I’m glad I didn’t listen to those doubts because what unfolded was pure magic. 

Story circle magic

Not everyone shared a story, which is just fine, but everyone avidly listened. Some of my close cousins talked about our ‘merged families’ and spoke of Mum as their second mother, a constant in both their childhood and adult lives. One cousin shared how she stayed with Mum after each chemotherapy for breast cancer treatments, with Mum staying in her pyjamas in sympathy as well making her juices and, despite her fear of needles and blood,   administering injections.

Many stories touched on the way Mum and Dad opened their home to others, including how, even though she was a terrible cook, the oven was broken, the wallpaper was peeling and the garden overgrown, Mum offered up our house for my cousin’s big garden wedding.

One story flowed into another. The cousin who came to live with us when he hated boarding school and the music students who shared my bedroom when they had nowhere else to go.

There were tales of adventure encompassing volcano eruptions in Greece, marketplaces in Libya, and near-missed plane crashes, including how Mum was not even slightly concerned by any of it. She did draw a line though when she was the last AMEB examiner to work in Papua New Guinea and drove through the highlands in a locked car with a machete on the seat for protection!

Music featured in others stories, with family members reflected on her unique, eccentric, but brilliant teaching methods, such as making them sing silly songs and dance around the room. Mum’s only granddaughter recalled how, despite hating Mum’s emphasis on practicing the sections of piano piece she was worst at, she now incorporates the same technique into her work as an Occupational Therapist. 

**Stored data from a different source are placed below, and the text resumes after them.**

-- ==== Sys2Proof/Machine/Display.lean ====
section
/-! DEFINITION. The meanings of the display instructions 00E0 and Dxyn (44_display.md R130 to R133). -/

namespace Sys2Proof.Machine

/-- What a blit leaves: the framebuffer, whether a pixel went from on to off, and the Display calls made. -/
structure Blit where
  fb : Framebuffer
  hit : Bool
  calls : List PortPulse
deriving DecidableEq, Repr

/-- Invert the listed pixels one after the other: for each one `disp_get`, then `disp_set` of the inverted bit
(44_display.md R131, R132 points 4, 5, 8). -/
def xorBlit : List Pixel → Framebuffer → Blit
  | [], fb => { fb := fb, hit := false, calls := [] }
  | p :: ps, fb =>
    let old := getPixel fb p.px.val p.py.val
    let rest := xorBlit ps (setPixel fb p.px.val p.py.val (!old))
    { fb := rest.fb, hit := old || rest.hit, calls := .dispGet p old :: .dispSet p (!old) :: rest.calls }

/-- 00E0 CLS: clear, advance, present (44_display.md R130, R133). -/
def execCls (s : State) : Host.Outcome State Fault Refusal :=
  done (present (advance (dispClear s)))

/-- The effect of a DRW whose sprite is in range: `Vx`, `Vy` and `I` are read first, VF is written last, then PC and the
present (44_display.md R131, R133). -/
def drawSprite (x y : RegIdx) (n : Nat) (s : State) : State :=
  let blit := xorBlit (spritePixels s.mem s.i.toNat n (readV s x) (readV s y)) s.fb
  present (advance (writeV vF (flagByte blit.hit) (setFb blit.fb blit.calls s)))

/-- Dxyn DRW Vx, Vy, n: the range check before any effect, then the blit (44_display.md R131; 20_memory.md R47: the
recorded address is always 0x1000, log 12). -/
def execDrw (x y : RegIdx) (n : Fin 16) (s : State) : Host.Outcome State Fault Refusal :=
  if spriteInRange s.i n.val then done (drawSprite x y n.val s)
  else done (raise (.addressOutOfRange 0x1000) s)

end Sys2Proof.Machine
end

The impact of Mum’s presence in all our lives was vivid. My brother shared how Mum’s gentle nurturing of his interest in Japanese language and culture resulted in him meeting his wife. My children noted how our home has become a reflection of my mother’s, with full encouragement for all sorts of people to visit and stay over.

Legacy rather than achievements

These stories only touch on some of what was shared about mum at her party. The point of sharing them with you is to give you a flavour of the depth of stories and how they became an integral part of a celebration shaped for who Mum is now, as well as a living record of who she has always been.  

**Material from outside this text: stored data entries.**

-- ==== Sys2Proof/Safety.lean ====
section
/-! DEFINITION. The terms the statements are written in: what an instruction keeps, what a precise fault keeps, when a
frame executes a word, the pixels a sprite covers, the machine's invariant, and a run without a fault. -/

namespace Sys2Proof.Machine

/-! ### What stays as it was -/

/-- Every general register but the listed ones reads as before. -/
def KeepsRegs (written : List RegIdx) (s t : State) : Prop := ∀ r : RegIdx, r ∉ written → readV t r = readV s r

/-- Every byte of memory reads as before (no instruction stores, 20_memory.md R48). -/
def KeepsMemory (s t : State) : Prop := ∀ a : Nat, readCell t.mem a = readCell s.mem a

/-- The timers, the tone, the run state and the fault latches, the host's Display schedule and memory: what no
instruction that completes changes. -/
structure KeepsBlock (s t : State) : Prop where
  dt : t.dt = s.dt
  st : t.st = s.st
  tone : t.tone = s.tone
  runState : t.runState = s.runState
  faultCode : t.faultCode = s.faultCode
  faultInfo : t.faultInfo = s.faultInfo
  displayOpenIn : t.displayOpenIn = s.displayOpenIn
  mem : KeepsMemory s t

/-- The call stack and its pointer. -/
structure KeepsStack (s t : State) : Prop where
  sp : t.sp = s.sp
  stack : t.stack = s.stack

/-- The framebuffer, and no use of an output port. -/
structure KeepsScreen (s t : State) : Prop where
  fb : t.fb = s.fb
  pulses : t.pulses = s.pulses

/-- No draw from the `rnd` port. -/
structure KeepsDraws (s t : State) : Prop where
  rndIn : t.rndIn = s.rndIn
  draws : t.draws = s.draws

/-- Everything but the general registers and PC. -/
structure KeepsRest (s t : State) : Prop where
  block : KeepsBlock s t
  i : t.i = s.i
  stack : KeepsStack s t
  screen : KeepsScreen s t
  draws : KeepsDraws s t

/-- Every general register, and everything but PC. -/
structure KeepsAllButPc (s t : State) : Prop where
  regs : KeepsRegs [] s t
  rest : KeepsRest s t

/-- A precise fault (60_exceptions.md R153): the run state and the latches, and nothing else. -/
structure FaultedWith (e : Exn) (s t : State) : Prop where
  runState : t.runState = .faulted
  faultCode : t.faultCode = faultCodeOf e
  faultInfo : t.faultInfo = faultInfoOf e
  pc : t.pc = s.pc
  regs : KeepsRegs [] s t
  i : t.i = s.i
  stack : KeepsStack s t
  dt : t.dt = s.dt
  st : t.st = s.st
  tone : t.tone = s.tone
  mem : KeepsMemory s t
  screen : KeepsScreen s t
  draws : KeepsDraws s t
  displayOpenIn : t.displayOpenIn = s.displayOpenIn

/-! ### When a frame executes a word -/

/-- The next frame ticks and steps: the machine is Running and `display_open` will be sampled 1 (60_exceptions.md R172). -/
structure Ready (s : State) : Prop where
  running : s.runState = .running
  isOpen : displayOpen s = true

/-- PC can be fetched from and `w` stands there, high byte first (20_memory.md R43, R46). -/
structure WordAtPc (s : State) (w : Word) : Prop where
  inRange : s.pc.toNat ≤ 0xFFE
  word : wordOfBytes (readCell s.mem s.pc.toNat) (readCell s.mem (s.pc.toNat + 1)) = w

/-- Every word of the row `(mask, bits)` of the opcode map decodes to the instruction whose operands are that word's
fields (30_encoding.md R64, R66). -/
def RowDecodes (mask bits : Word) (form : Word → Instr) : Prop :=
  ∀ w : Word, w &&& mask = bits → decode w = .ok (form w)

/-! ### The sprite of Dxyn -/

/-- Some 1 bit of the sprite of `n` rows at `base` lands on column `px`, row `py` (44_display.md R132 points 1 to 3). -/
def SpriteCovers (m : Memory) (base n : Nat) (vx vy : Byte) (px py : Nat) : Prop :=
  ∃ r c : Nat, r < n ∧ c < 8 ∧ (readCell m (base + r)).getLsbD (7 - c) = true ∧
    px = (vx.toNat + c) % 64 ∧ py = (vy.toNat + r) % 32

/-- The last byte of the sprite, if it has one, lies inside memory (44_display.md R131). -/
def SpriteFits (s : State) (n : Fin 16) : Prop := n.val = 0 ∨ s.i.toNat + n.val - 1 ≤ 0xFFF

/-! ### Which registers an instruction names (10_state.md R12) -/

/-- The column "reads" of 10_state.md R12. -/
def regsRead : Instr → List RegIdx
  | .cls => []
  | .ret => []
  | .jp _ => []
  | .call _ => []
  | .se x _ => [x]
  | .sne x _ => [x]
  | .seReg x y => [x, y]
  | .ld _ _ => []
  | .add x _ => [x]
  | .ldReg _ y => [y]
  | .or x y => [x, y]
  | .and x y => [x, y]
  | .xor x y => [x, y]
  | .addReg x y => [x, y]
  | .sub x y => [x, y]
  | .shr x _ => [x]
  | .subn x y => [x, y]
  | .shl x _ => [x]
  | .sneReg x y => [x, y]
  | .ldI _ => []
  | .jpV0 _ => [0]
  | .rnd _ _ => []
  | .drw x y _ => [x, y]

/-- The column "writes" of 10_state.md R12. -/
def regsWritten : Instr → List RegIdx
  | .cls => []
  | .ret => []
  | .jp _ => []
  | .call _ => []
  | .se _ _ => []
  | .sne _ _ => []
  | .seReg _ _ => []
  | .ld x _ => [x]
  | .add x _ => [x]
  | .ldReg x _ => [x]
  | .or x _ => [x]
  | .and x _ => [x]
  | .xor x _ => [x]
  | .addReg x _ => [x, vF]
  | .sub x _ => [vF, x]
  | .shr x _ => [vF, x]
  | .subn _ y => [vF, y]
  | .shl x _ => [vF, x]
  | .sneReg _ _ => []
  | .ldI _ => []
  | .jpV0 _ => []
  | .rnd x _ => [x]
  | .drw _ _ _ => [vF]

/-! ### The invariant -/

/-- What the spec says of every state a successful load can lead to. -/
structure State.Inv (s : State) : Prop where
  /-- Memory is in canonical form. -/
  memWf : s.mem.wf = true
  /-- `I[15:12]` is always zero (10_state.md R15). -/
  indexInMemory : s.i.toNat ≤ 0xFFF
  /-- The largest PC any instruction can leave is 0x10FE (10_state.md R17, R18). -/
  pcBound : s.pc.toNat ≤ 0x10FE
  /-- A pushed return address is at most 0x1000 (40_flow.md R82). -/
  stackBound : ∀ k : Fin 16, s.stack[k].toNat ≤ 0x1000
  /-- The latches are zero until a fault (10_state.md R25). -/
  latchesClear : s.runState ≠ .faulted → s.faultCode = 0 ∧ s.faultInfo = 0
  /-- After a fault the latches hold a row of 60_exceptions.md R151. -/
  latchesSet : s.runState = .faulted → ∃ e : Exn, s.faultCode = faultCodeOf e ∧ s.faultInfo = faultInfoOf e
  /-- The recorded address of an `AddressOutOfRange` lies above memory (60_exceptions.md R151). -/
  badAddress : s.faultCode = 4 → 0xFFF < s.faultInfo.toNat

/-! ### Runs -/

/-- `k` frames from `s` end in `t` with the machine still Running: every one of them ticked and executed an instruction
without a fault, and the Display stayed open (60_exceptions.md R156). -/
def RunsClean (k : Nat) (s t : State) : Prop := Sys2Proof.core.run k s = .next t ∧ t.runState = .running

/-- The Beeper commands among port pulses. -/
def beeperCommands (ps : List PortPulse) : List PortPulse :=
  ps.filter (fun p => p == .beepStart || p == .beepStop)

end Sys2Proof.Machine
end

A few of Mum’s accolades were touched on in the shared stories, but mostly people didn’t list her achievements but focused on showing her the ripple effect of the way she has lived her life on all of ours, across multiple generations. Her legacy.

Not saving our best words for a eulogy

Perhaps the most important part of Mum’s 95th birthday story circle is that we shared stories with her now. Not at her funeral. Not in hindsight. But while she could hear them and engage with them. While she could smile, laugh, interrupt with comments, and feel the love and gratitude of her impact. 

The success of our story circle made me reflect on how often we get this wrong. We save the best words for eulogies. We throw big parties that feel performative, but don’t enable real connection, especially for the person being celebrated. And when it comes to celebrating older people — especially those living with dementia — we sometimes create events they end up having to endure, rather than enjoy. 

I’m so happy that I could use so much I’ve learned from Second 50 to create a beautiful moment of meaning, recognition and love for my mum.

And, as a total bonus, this very personal celebration turned out to be a massive gift for us all.